In the past, the cost of each of those phases was so prohibitive, entrepreneurs had no choice but to raise outside financing to get started. Nowadays, there are so many free or semi-free options for developing, marketing and distribution, many choose to develop on a their own dime and use growth hacking (free social marketing) techniques to get the word out.
So what if you could develop the product on your own and are able to contact consumers directly? Consumers would see your product and accept to pay in advance in return for a copy of an initial run. What if nobody wants your product? Then you’re not panicking because investors are wondering what’s wrong — you simply iterate on your product until you get something that valuable to someone. With investors breathing down your neck, there no place for mistakes or misfiring — it is their duty to replace you before the company goes bankrupt and they lose their money.
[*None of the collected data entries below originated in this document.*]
/-! ### The Wellhead, bundles, the matrix array -/

/-- R423: what the six custom instructions deliver on operands that pass their checks: RNGF the address of the oldest entry of a ring, which it takes, or 0 for an empty one; BFXT a field of bits; SGWAIT the word it waited for; DISPX 0 when its record is queued and 1 when its number is not new; WALOG and WACOMMIT the number of the log record they add, R424: whose 16-byte header and entries go into the die's log at its end. R422, R423, R425: a custom instruction whose check fails takes an exception with mcause 24 and its cause and detail in mtval (shown of BFXT and of an SGWAIT whose limit has passed); a wait keeps what its word held as the limit passed; 100 ms without progress while work is pending, and WELLHEAD_RESTART, restart the die's processors at the firmware's entry, with no transaction open, where each entry of the log names a byte that they can reach: the operators whose state was lost fail with FIRMWARE_RESTART, and the records that were being written are written again. The exception's entry is the model's (log: machine-mode entry). Completes: rngf, bfxt, sgwait, dispx, walog, wacommit, sgwaitLimitExpiry, hangDetectorExpiry, wellheadRestart. Rests also on the model's own choices and readings: log 20, 21, 22. -/
def Obligations.Wellhead : Prop :=
  (∀ (s : State) (d s1 s2 : XReg),
    let die := s.sel.die
    let cp := s.sel.num
    let w := wellOf s die cp
    let a := (readX w s1).toNat
    let b := (readX w s2).toNat
    let goes (u : State) (v : W64) : Host.Outcome State Fault Refusal := .next (setWell u die cp { writeX (wellOf u die cp) d v with pc := (wellOf u die cp).pc + 4, waitSince := none })
    let word (o n : Nat) : Nat := leNat (wellBytes s die (a + o) n)
    let x := wellDie s die
    let txn := b / 2 ^ 32
    let len := b % 2 ^ 16
    let placed (q : Nat) (t : TaskRec) : State := modOp (pushQueue s q { t with op := s.sel.idx }) s.sel.idx (fun o => { o with live := o.live + 1 })
    let ours := tfind x.openTxns (a % 2 ^ 32)
    let recorded (u : State) (txn kind : Nat) (entries : List Byte) : State :=
      let y := wellDie u die
      setWellDie (logStore u die y.tail (leBytes y.lsn 8 ++ leBytes txn 4 ++ leBytes entries.length 2 ++ [BitVec.ofNat 8 kind, BitVec.ofNat 8 cp] ++ entries)) die
        { y with tail := y.tail + 16 + entries.length, lsn := y.lsn + 1 }
    (s2 = 0 → a % 32 = 0 → wellHas a 32 = true → word 8 1 ≤ 16 → 3 ≤ word 9 1 → word 9 1 ≤ 7 → word 10 6 = 0 → (word 24 8 + 2 ^ 64 - word 16 8) % 2 ^ 64 ≤ 2 ^ word 8 1 →
      exec (.rngf d s1 s2) s = (if word 16 8 = word 24 8 then goes s 0
        else goes (wellStore s die (a + 16) (leBytes (word 16 8 + 1) 8)) (BitVec.ofNat 64 (word 0 8 + word 16 8 % 2 ^ word 8 1 * 2 ^ word 9 1))))
    ∧ (b < 2 ^ 12 → b % 64 + b / 64 + 1 ≤ 64 → exec (.bfxt d s1 s2) s = goes s (BitVec.ofNat 64 (a / 2 ^ (b % 64) % 2 ^ (b / 64 + 1))))
    ∧ (a % 8 = 0 → wellHas a 8 = true →
      let reached : Prop := (word 0 8 + 2 ^ 32 - b % 2 ^ 32) % 2 ^ 32 < 2 ^ 31
      let limit := b / 2 ^ 32
      (w.waitSince.bind SgWait.met = some true ∨ (w.waitSince.bind SgWait.met = none ∧ reached) → exec (.sgwait d s1 s2) s = goes (setWell s die cp { w with lastSignal := s.cycle }) (BitVec.ofNat 64 (word 0 8)))
      ∧ (w.waitSince.bind SgWait.met = none → ¬reached → exec (.sgwait d s1 s2) s
          = .next (setWell s die cp { w with waitSince := some (w.waitSince.getD ⟨a, b % 2 ^ 32, if limit = 0 then 0 else s.cycle + 940 * limit, none⟩) }))
      ∧ (w.waitSince.bind SgWait.met = some false → exec (.sgwait d s1 s2) s = .next (wellException s die cp 24 (0x78 + 256))))
    ∧ (∀ t o, a % 32 = 0 → b / 2 ^ 6 % 2 ^ 26 = 0 → wellHas a 32 = true → parseTask (wellBytes s die a 32) = (t, none) → t.joff % 64 = 0 → opOf s s.sel.idx = some o →
      let q := b / 16 % 4 * 16 + b % 16
      queueOwned (partOf s o.part) q = true →
        (b / 2 ^ 32 ≤ (tget 0 s.dispatched q).toNat → exec (.dispx d s1 s2) s = goes s 1)
        ∧ (b / 2 ^ 32 = (tget 0 s.dispatched q).toNat + 1 → queueRoom s (partOf s o.part) q = true →
          exec (.dispx d s1 s2) s = goes { placed q t with dispatched := tset (placed q t).dispatched q (BitVec.ofNat 32 (b / 2 ^ 32)) } 0))
    ∧ (a % 8 = 0 → len % 24 = 0 → 24 ≤ len → len ≤ 4080 → txn ≠ 0 → b / 2 ^ 16 % 2 ^ 16 = 0 → logUsed x + len + 16 ≤ 2 ^ 24 → wellHas a len = true → tfind x.openTxns txn = none →
      let u := recorded s txn 0 (wellBytes s die a len)
      exec (.walog d s1 s2) s = goes (setWellDie u die { wellDie u die with openTxns := tset x.openTxns txn (cp, x.tail) }) (BitVec.ofNat 64 x.lsn))
    ∧ (s2 = 0 → ours.map (·.1) = some cp → logUsed x + 16 ≤ 2 ^ 24 →
      exec (.wacommit d s1 s2) s = goes (recorded (setWell (setWellDie s die { x with openTxns := tdel x.openTxns (a % 2 ^ 32) }) die cp { w with lastSignal := s.cycle }) (a % 2 ^ 32) 1 []) (BitVec.ofNat 64 x.lsn)))
  ∧ (∀ (s : State) (d s1 s2 : XReg),
    let die := s.sel.die
    let cp := s.sel.num
    let w := wellOf s die cp
    let b := (readX w s2).toNat
    (2 ^ 12 ≤ b → exec (.bfxt d s1 s2) s = .next (wellException s die cp 24 (0x77 + 128)))
    ∧ (b < 2 ^ 12 → 64 < b % 64 + b / 64 + 1 → exec (.bfxt d s1 s2) s = .next (wellException s die cp 24 (0x77 + 256)))
    ∧ (∀ x now, w.waitSince = some x → x.met = none → x.deadline ≠ 0 → x.deadline ≤ now →
      (limitPassed s die now w).waitSince = some { x with met := some (decide ((leNat (wellBytes s die x.addr 8) + 2 ^ 32 - x.target) % 2 ^ 32 < 2 ^ 31)) })
    ∧ (w.waitSince.bind SgWait.met = some false → exec .sgwaitLimitExpiry s = .next (wellException s die cp 24 (0x78 + 256)))
    ∧ (s.sel.flag = true → w.lastSignal + 94000000 ≤ s.cycle → replayReaches s die = true → ∃ t, exec .hangDetectorExpiry s = .next t ∧ (wellDie t die).openTxns = [] ∧ ∀ c, c < 4 → (wellOf t die c).pc = (wellDie s die).firmwareEntry)
    ∧ (replayReaches s die = true → ∃ t, exec .wellheadRestart s = .next t ∧ (wellDie t die).openTxns = [] ∧ (∀ c, c < 4 → (wellOf t die c).pc = (wellDie s die).firmwareEntry)
      ∧ (∀ id o, s.sel.lostOps = [id] → opOf s id = some o → o.phase ≠ .retired → o.fail = none → ∃ o', opOf t id = some o' ∧ o'.phase = .ending ∧ o'.fail = some (0x7D, 0))
      ∧ (∀ i p r q n a k imm data, s.sel.lostOps = [] → s.sel.dueRecords = [i] → nth s.sent i = some (.record p r q n a k imm data) → t.sent = s.sent ++ [.record p r q n a k imm data])))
Employees won’t help because, you know, they like getting paid more than they like you.
With bootstrapping, you work on your own schedule and spend all your time working on the product and interacting with consumers who in turn tell you how to shape your product to attract more consumers. You don’t have to think about liquidity events or how your investors will ever get their money back.
The truth is that raising money continuously is the same effort as finding new clients continuously. Except that when clients pay you, they are not taking a piece of your company — they are helping you grow your business. When investors come to you before you have sold your product, the money may seem too hard to resist. Free money, right? Nope — just a glimpse of the hamster wheel. Simply sell them a copy of your product and tell them you will call them if you ever decide to raise money. This way, the door is not close and you get more clients. Win-win.
Of course if you are trying to build the next Facebook, Twitter or Apple (all public companies), kindly disregard the previous paragraphs. But if you want to a slow but realistic way to build a startup, bootstrapping is the best way.
DHH Was Right
So, you may be thinking: “But, everyone is raising money!”. Wrong again. David Heinemeier Hansson (DHH) of Basecamp has been arguing for bootstrapping since 2003. “Sell your product to consumers for a profit“, he tells us. Basecamp/37-Signals even had a serie of interviews called “Bootstrapped, Profitable, & Proud” to profiles companies that have over one million dollars in revenues, didn’t take VC, and are profitable. I wished I had followed this advice 15 years ago.
My current startup Lessonator has been years in the making and only now getting clients + revenue, but I’m much happier with the slow pace and the ability to run things as I please. Also I’m able to use the same code base to spinoff another project in 3 months instead of years. One developer, several revenue streams and no headache — that sounds a whole lot more fun to me. And this time, I own everything so even if things go south, no one can take this away from me.
I sometime missed the interaction with my old team (specially when debugging alone), but I quickly get over that when I think about the crazy payroll I had to sustain and the stress that came with it.